Auch die renommierte deutsche Marke Agrob Buchtal nutzt diese Technik seit geraumer Zeit. Im Werk Schwarzenfeld (ca. 180 km nördlich von München) gibt es eine hausinterne Abteilung "Architektenservice". Dieses über 15-köpfige Team unterstützt Planer entsprechend. Die Service-Palette umfasst Mengenauszüge, Verlegepläne, Gestaltungsvorschläge oder anwendungstechnische Beratung - und zwar nicht nur allgemeiner Art, sondern auch bezogen auf das konkrete Projekt. Wenn es sich anbietet, wird dabei auch die Wasserstrahltechnik integriert. Dabei beschränkt man sich nicht auf die erwähnten einfachen Vorlagen, sondern die Experten erarbeiten gleich detaillierte CAD-Daten in den einschlägigen Formaten DXF³) oder DWG³). Diese "mundfertigen" Daten können dann direkt für die Programmierung der Wasserstrahl-Anlagen verwendet werden.

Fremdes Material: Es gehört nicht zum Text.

-- ==== Sys2Proof/Machine/Grants.lean ====
section
/-! DEFINITION. The rows of the table that are grants of the forwarded side. Each is the whole grant event of the oldest READY
transaction (`grant`), taken where that transaction is of the row's kind; where it is not, the row's event does not arise
(log 13). -/

namespace Sys2Proof.Machine

open Sys2Proof

/-- While RUNNING: the aperture and offset of a write. -/
def writeInto (s : State) (t : Txn) : Option (Aperture × Nat) :=
  if s.running && t.kind == .write then s.decode t else none

/-- While RUNNING: the words of CTRL a write that is forwarded writes, with their values. -/
def forwardedWords (s : State) (t : Txn) : List (CtrlWord × Word32) :=
  match writeInto s t with
  | some (.ctrl, off) => if decideWrite s t .ctrl off = .forward .ctrl off then ctrlWords off t else []
  | _ => []

/-- A forwarded write writes word `k` with a value that meets `p`. -/
def writesWord (s : State) (t : Txn) (k : CtrlWord) (p : Word32 → Bool) : Bool :=
  (forwardedWords s t).any fun w => w.1 == k && p w.2

/-- PLAN_BANK_WRITE: a write into PLAN_A or PLAN_B. -/
def isPlanBankWrite (s : State) (t : Txn) : Bool :=
  match writeInto s t with
  | some (.planA, _) | some (.planB, _) => true
  | _ => false

/-- SLICE_WRITE: a write into SCAN. -/
def isSliceWrite (s : State) (t : Txn) : Bool :=
  match writeInto s t with
  | some (.scan, _) => true
  | _ => false

/-- OVR_PRODUCER: a write of that word that passes steps 1 to 3, whether taken, held off or given up. -/
def isOvrProducer (s : State) (t : Txn) : Bool :=
  match writeInto s t with
  | some (.ctrl, off) =>
    (valueOf .ovrProducer (ctrlWords off t)).isSome &&
      (decideWrite s t .ctrl off == .forward .ctrl off || decideWrite s t .ctrl off == .retry ||
        decideWrite s t .ctrl off == .refusedExhausted)
  | _ => false

/-- A TALLY_REQUEST value asks for a CLOSE_SHIFT. -/
def asksCloseShift (w : Word32) : Bool := tallyAsk w == .closeShift

/-- A TALLY_REQUEST value asks for a snapshot of a named bank. -/
def asksSnapshot (w : Word32) : Bool := tallyAsk w == .snapshot .a || tallyAsk w == .snapshot .b

/-- A TALLY_REQUEST value asks for a CLEAR of a named bank. -/
def asksClear (w : Word32) : Bool := tallyAsk w == .clear .a || tallyAsk w == .clear .b

/-- A TALLY_REQUEST value is refused for its code or bank field. -/
def asksRefused (w : Word32) : Bool := tallyAsk w == .refused

/-- A HEAD_COMMAND value is unknown (R31). -/
def unknownCommand (w : Word32) : Bool := decide (w ≠ 0) && decide (w ≠ 1) && decide (w ≠ 2)

/-- The write has a row of its own but APERTURE_WRITE. -/
def hasOwnRow (s : State) (t : Txn) : Bool :=
  isPlanBankWrite s t || isSliceWrite s t || isOvrProducer s t ||
    (forwardedWords s t).any fun w =>
      match w.1 with
      | .notice | .noticeEnable | .planSelect | .tallyRequest | .decConsumer | .trapClear => true
      | .lineRestart => w.2 == 1
      | .headCommand _ => w.2 != 0
      | .lineStatus | .tallyStatus | .ovrProducer | .ovrConsumer | .decProducer | .headStatus | .sourceStatus => false
      | .unlisted => false

/-- APERTURE_WRITE: a write into an aperture with no row of its own; while booting or PASSIVE, when the part decodes
nothing, any write. -/
def isApertureWrite (s : State) (t : Txn) : Bool :=
  if s.running then (writeInto s t).isSome && !hasOwnRow s t else t.kind == .write

/-- FORWARDED_SIDE_GRANT: a READ, or a WRITE outside the apertures; while booting or PASSIVE, any transaction. -/
def isForwardedSideGrant (s : State) (t : Txn) : Bool :=
  if s.running then (writeInto s t).isNone else true

/-- The grant event of a row: taken if the arbiter grants the forwarded side now and the granted transaction is the row's. -/
def grantIf (row : State → Txn → Bool) (s : State) : Result :=
  match s.forwardedTurn with
  | some t => if row s t then .next (grant s t) else notTaken s
  | none => notTaken s

/-- APERTURE_WRITE (R169). -/
def execApertureWrite (s : State) : Result := grantIf isApertureWrite s

/-- PLAN_BANK_WRITE (R92, R94). -/
def execPlanBankWrite (s : State) : Result := grantIf isPlanBankWrite s

/-- SLICE_WRITE (R40, R45). -/
def execSliceWrite (s : State) : Result := grantIf isSliceWrite s

/-- PLAN_SELECT (R96). -/
def execPlanSelect (s : State) : Result := grantIf (fun s t => writesWord s t .planSelect fun _ => true) s

/-- ADMIT (R31, R32): HEAD_COMMAND[`h`] written with 1. -/
def execAdmit (h : Fin 6) (s : State) : Result :=
  grantIf (fun s t => writesWord s t (.headCommand h) fun w => w == 1) s

/-- RELEASE (R31, R33): HEAD_COMMAND[`h`] written with 2. -/
def execRelease (h : Fin 6) (s : State) : Result :=
  grantIf (fun s t => writesWord s t (.headCommand h) fun w => w == 2) s

/-- HEAD_COMMAND_UNKNOWN (R31): HEAD_COMMAND[`h`] written with a value other than 0, 1 or 2. -/
def execHeadCommandUnknown (h : Fin 6) (s : State) : Result :=
  grantIf (fun s t => writesWord s t (.headCommand h) unknownCommand) s

/-- OVR_PRODUCER (R108, R111). -/
def execOvrProducer (s : State) : Result := grantIf isOvrProducer s

/-- DEC_CONSUMER (R140). -/
def execDecConsumer (s : State) : Result := grantIf (fun s t => writesWord s t .decConsumer fun _ => true) s

/-- TALLY_CLOSE_SHIFT (R151, R154). -/
def execTallyCloseShift (s : State) : Result := grantIf (fun s t => writesWord s t .tallyRequest asksCloseShift) s

/-- TALLY_SNAPSHOT (R151, R157). -/
def execTallySnapshot (s : State) : Result := grantIf (fun s t => writesWord s t .tallyRequest asksSnapshot) s

/-- TALLY_CLEAR (R151, R155). -/
def execTallyClear (s : State) : Result := grantIf (fun s t => writesWord s t .tallyRequest asksClear) s

/-- TALLY_REQUEST_REFUSED (R151). -/
def execTallyRequestRefused (s : State) : Result := grantIf (fun s t => writesWord s t .tallyRequest asksRefused) s

/-- NOTICE (R171, R198). -/
def execNotice (s : State) : Result := grantIf (fun s t => writesWord s t .notice fun _ => true) s

/-- NOTICE_ENABLE (R199). -/
def execNoticeEnable (s : State) : Result := grantIf (fun s t => writesWord s t .noticeEnable fun _ => true) s

/-- TRAP_CLEAR (R193). -/
def execTrapClear (s : State) : Result := grantIf (fun s t => writesWord s t .trapClear fun _ => true) s

/-- LINE_RESTART (R207): LINE_RESTART written with 1. -/
def execLineRestart (s : State) : Result := grantIf (fun s t => writesWord s t .lineRestart fun w => w == 1) s

/-- FORWARDED_SIDE_GRANT (R176). -/
def execForwardedSideGrant (s : State) : Result := grantIf isForwardedSideGrant s

end Sys2Proof.Machine
end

Auf diese Art wurden beispielsweise in den vergangenen Jahren Bodenbeläge in Volkswagen-Showrooms rund um den Globus realisiert. Zur Unterstützung der Corporate Identity sind die Händler von Volkswagen angehalten, ihre Präsentationsflächen einheitlich nach dem so genannten "Piazza"-Konzept auszuführen. Prägender Bestandteil ist der Bodenbelag mit Farbkreisen und -streifen in definierter Anordnung. Die räumlichen Verhältnisse und Dimensionen der einzelnen Showrooms variieren jedoch quo natura von klein bis groß. Daher erfolgte die planerische Positionierung der Fliesen im 30- bzw. 60-cm-Raster jeweils auf den Einzelfall bezogen durch den "Architektenservice". Basierend auf den entsprechenden CAD-Daten werden dann die Fliesen für die Bereiche, an denen verschiedene Farben aneinander stoßen, exakt per Wasserstrahl geschnitten und zusammen mit einem selbsterklärenden Verlegeplan ausgeliefert. Dadurch wurde die schnelle und präzise Verlegung im wahrsten Sinne des Wortes "maßgeblich" unterstützt. Selbst im fernen Peking/China praktizierte man diese Methode mit Erfolg.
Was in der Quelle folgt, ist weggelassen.